這還真是三個女人一臺戲,現在這房間裡已經有了四個女人,葉景軒倒成了啞巴,不用開口說話了,因為這根本就輪不到他開口。
扁素心正欲上前,被商夢溪明眸瞪了一眼:「走開,我在這裡用不著你插手。」
「你……」扁素心也傻眼了,還有人搶著伺候這登徒子的?這女人怎麼這麼賤?賤到了來和自己搶「女傭」的活兒?天啊,這個世界實在是太瘋狂了吧?
扁素心剛離開素女門沒多久,對於這個俗世還不太瞭解,但是並不代表她是白痴。女傭、保姆之類的「工作」那是女人最低賤的工作了,與古時候的奴婢侍女沒啥區別。而自己剛離開素女門沒多久就淪落到了這種地步,更為重要的是就連這種「工作」都有美女跟自己搶,這著實令人目瞪口呆。

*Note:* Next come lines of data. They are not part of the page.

-- ==== Sys2Proof/Laws/Frames.lean ====
section
/-! SUPPORT. The frame of each kind of write of a completed command (the terms of Safety.lean), and the checks over sources and
windows as statements about tags. -/
namespace Sys2Proof.Machine

/-- A scalar write and the advance of `PC` change the destination and nothing else. -/
theorem wroteScalar_complete (s : State) (rd : RegNo) (v : FieldElement) :
    WroteScalar s { writeScalar s rd v with pc := (writeScalar s rd v).pc + 1 } rd v.val where
  value := by simp [writeScalar]
  valid := by simp [writeScalar]
  others r hr := by
    have : rd.val ≠ r.val := fun h => hr (Fin.ext h.symm)
    simp [writeScalar, this]
  pc := rfl
  polys := ⟨rfl, rfl⟩
  buffer := ⟨fun _ => rfl, rfl⟩
  stream := ⟨rfl, rfl, rfl⟩
  latch := ⟨rfl, rfl, rfl⟩
  environment := ⟨rfl, rfl⟩

/-- A polynomial write and the advance of `PC` change the destination and nothing else. -/
theorem wrotePoly_complete (s : State) (pd : RegNo) (f : Coeffs) (g : Tag) :
    WrotePoly s { writePoly s pd f g with pc := (writePoly s pd f g).pc + 1 } pd g where
  tagged := by simp [writePoly]
  others r hr := by
    have : pd.val ≠ r.val := fun h => hr (Fin.ext h.symm)
    simp [writePoly, this]
  pc := rfl
  scalars := ⟨rfl, rfl⟩
  buffer := ⟨fun _ => rfl, rfl⟩
  stream := ⟨rfl, rfl⟩
  latch := ⟨rfl, rfl, rfl⟩
  environment := ⟨rfl, rfl⟩

/-- What `writePoly` leaves in its destination. -/
theorem writePoly_preg_self (s : State) (pd : RegNo) (f : Coeffs) (g : Tag) : (writePoly s pd f g).preg[pd] = f := by
  simp [writePoly]

/-- A scalar command whose checks pass. -/
theorem scalar_completes {i : Instr} {s : State} {checks : List (Bool × Cause)} {rd : RegNo} {v : FieldElement} {n : Nat}
    (he : s.err = none) (hc : firstFailing checks = none) (hv : v.val = n) :
    ∃ t, command i s checks (complete (writeScalar s rd v)) = .next t ∧ WroteScalar s t rd n :=
  ⟨_, by rw [command_runs he hc, complete_eq], hv ▸ wroteScalar_complete s rd v⟩

/-- A command with a polynomial destination whose checks pass. -/
theorem poly_completes {i : Instr} {s : State} {checks : List (Bool × Cause)} {pd : RegNo} {f : Coeffs} {g : Tag}
    (he : s.err = none) (hc : firstFailing checks = none) :
    ∃ t, command i s checks (complete (writePoly s pd f g)) = .next t ∧ WrotePoly s t pd g ∧ t.xpos = s.xpos ∧
      t.preg[pd] = f :=
  ⟨_, by rw [command_runs he hc, complete_eq], wrotePoly_complete s pd f g, rfl, writePoly_preg_self s pd f g⟩

/-- `BLEN` after `setBlen`, for the lengths that occur. -/
theorem setBlen_toNat (s : State) (n : Nat) (h : n < 512) : (setBlen s n).blen.toNat = n := by
  rw [setBlen_blen, BitVec.toNat_ofNat, Nat.mod_eq_of_lt h]

theorem polyEmpty_eq (s : State) (r : RegNo) : polyEmpty s r = decide (s.ptag[r] = .empty) := by
  simp [polyEmpty, polyTag, beq_eq_decide]

theorem notDomain_eq (s : State) (g : Tag) (r : RegNo) : notDomain s g r = decide (s.ptag[r] ≠ g) := by
  simp [notDomain, polyTag, bne, beq_eq_decide]

theorem scalarEmpty_eq (s : State) (r : RegNo) : scalarEmpty s r = !s.sval[r] := rfl

/-- The members of a window of `PLC` (R145). -/
theorem mem_window (r x : RegNo) (k : BitVec 8) : x ∈ window r k ↔ ∃ j, j < k.toNat ∧ regAfter r j = x := by
  simp [window, regAfter]

/-- A check over the sources of `PLC` fails exactly when it fails for the addend or for a member of a window (R145). -/
theorem any_plcSources (p : RegNo → Bool) (pe pa pb : RegNo) (k : BitVec 8) :
    (plcSources pe pa pb k).any p = true ↔
      p pe = true ∨ ∃ j, j < k.toNat ∧ (p (regAfter pa j) = true ∨ p (regAfter pb j) = true) := by
  simp only [plcSources, List.any_cons, List.any_append, Bool.or_eq_true, List.any_eq_true, mem_window]
  constructor
  · rintro (h | ⟨x, ⟨j, hj, rfl⟩, hx⟩ | ⟨x, ⟨j, hj, rfl⟩, hx⟩)
    · exact .inl h
    · exact .inr ⟨j, hj, .inl hx⟩
    · exact .inr ⟨j, hj, .inr hx⟩
  · rintro (h | ⟨j, hj, hx | hx⟩)
    · exact .inl h
    · exact .inr (.inl ⟨_, ⟨j, hj, rfl⟩, hx⟩)
    · exact .inr (.inr ⟨_, ⟨j, hj, rfl⟩, hx⟩)

end Sys2Proof.Machine
end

商夢溪將葉景軒的胳膊搭在自己的脖子上,然後摟住葉景軒的腰下了床。
葉景軒也不說什麼,因為他不知道該說什麼,此刻只是在裝啞巴。
倒是扁素心杵在一旁,呆呆的看著這一幕。
葉琳嫣然一笑:「這位姐姐,竟然景軒有人伺候了,那你是不是扶我下床去吃飯呢?」
「我……」扁素心啞然。
在扁素心的攙扶下,葉琳也難得下床用一次餐。
姐弟倆都是神魂虛弱,難以掌控自己的身體,提不起力氣,所以只能讓人餵飯,而給葉景軒餵飯的正是商夢溪,溫柔的一口口喂進葉景軒的嘴裡,甚至還擔心飯菜燙嘴,自己先吹吹涼,然後放進嘴裡感覺一下溫度才喂到葉景軒嘴裡。
這一幕看的楚南和王朝陽不停的吞口水。
彷彿是為了驗證葉景軒受美女歡迎是的,吃個午飯還接二連三的又來了兩個美女來「探望」葉景軒。
一個當然是林妍婷,另一個自然就是張佳玉。
這小小的簡陋的房間彷彿在舉辦選美比賽似的,已經擁擠了
六個各具特色但絕代妖嬈的美女,可真讓楚南和王朝陽開了眼界。
當然,隨後最後又來了一個人,不是什麼美女,但他的出現卻解了商夢溪一些疑慮。
這個最後來找葉景軒的人不是別人,正是張悅明。
警方已經發現了白馬山黑龍潭附近的屍體,做過了屍檢,認為死者是遭到了大蟒蛇的攻擊慘死的,但是現場並沒有發現玲兒的屍體,只有她的衣服,初步判斷是被大蟒蛇給吞吃了。而張悅明也按照葉景軒的吩咐找到了當天送葉景軒一行人去白馬山的司機,已經給足了封口費,同時,他也招人將自己與張濤、林雪兒之間的破事在錦城散播的沸沸揚揚,雖然很多人都在嘲笑張悅明的窩囊,可張悅明也明白,一時的窩囊不算什麼,要是一輩子窩囊,被自己那個表弟算計,那才是窩囊透頂。這些事情已經傳進了盛亞秦董事的耳朵裡。張悅明此行是來感謝葉景軒的,更是來問葉景軒下一步的行動計劃的,他去一中問了一下,得知葉景軒病了,嚇的不輕,要是關鍵時刻葉景軒病了,那對他來說就跟天塌了一樣。
張悅明已經被葉景軒深深的折服了,他今天可是帶著十二分的誠意來的,不過一進門看到一屋子的美女,個個都是國色天香傾國傾城的那種就傻眼了,好半天才反應過來。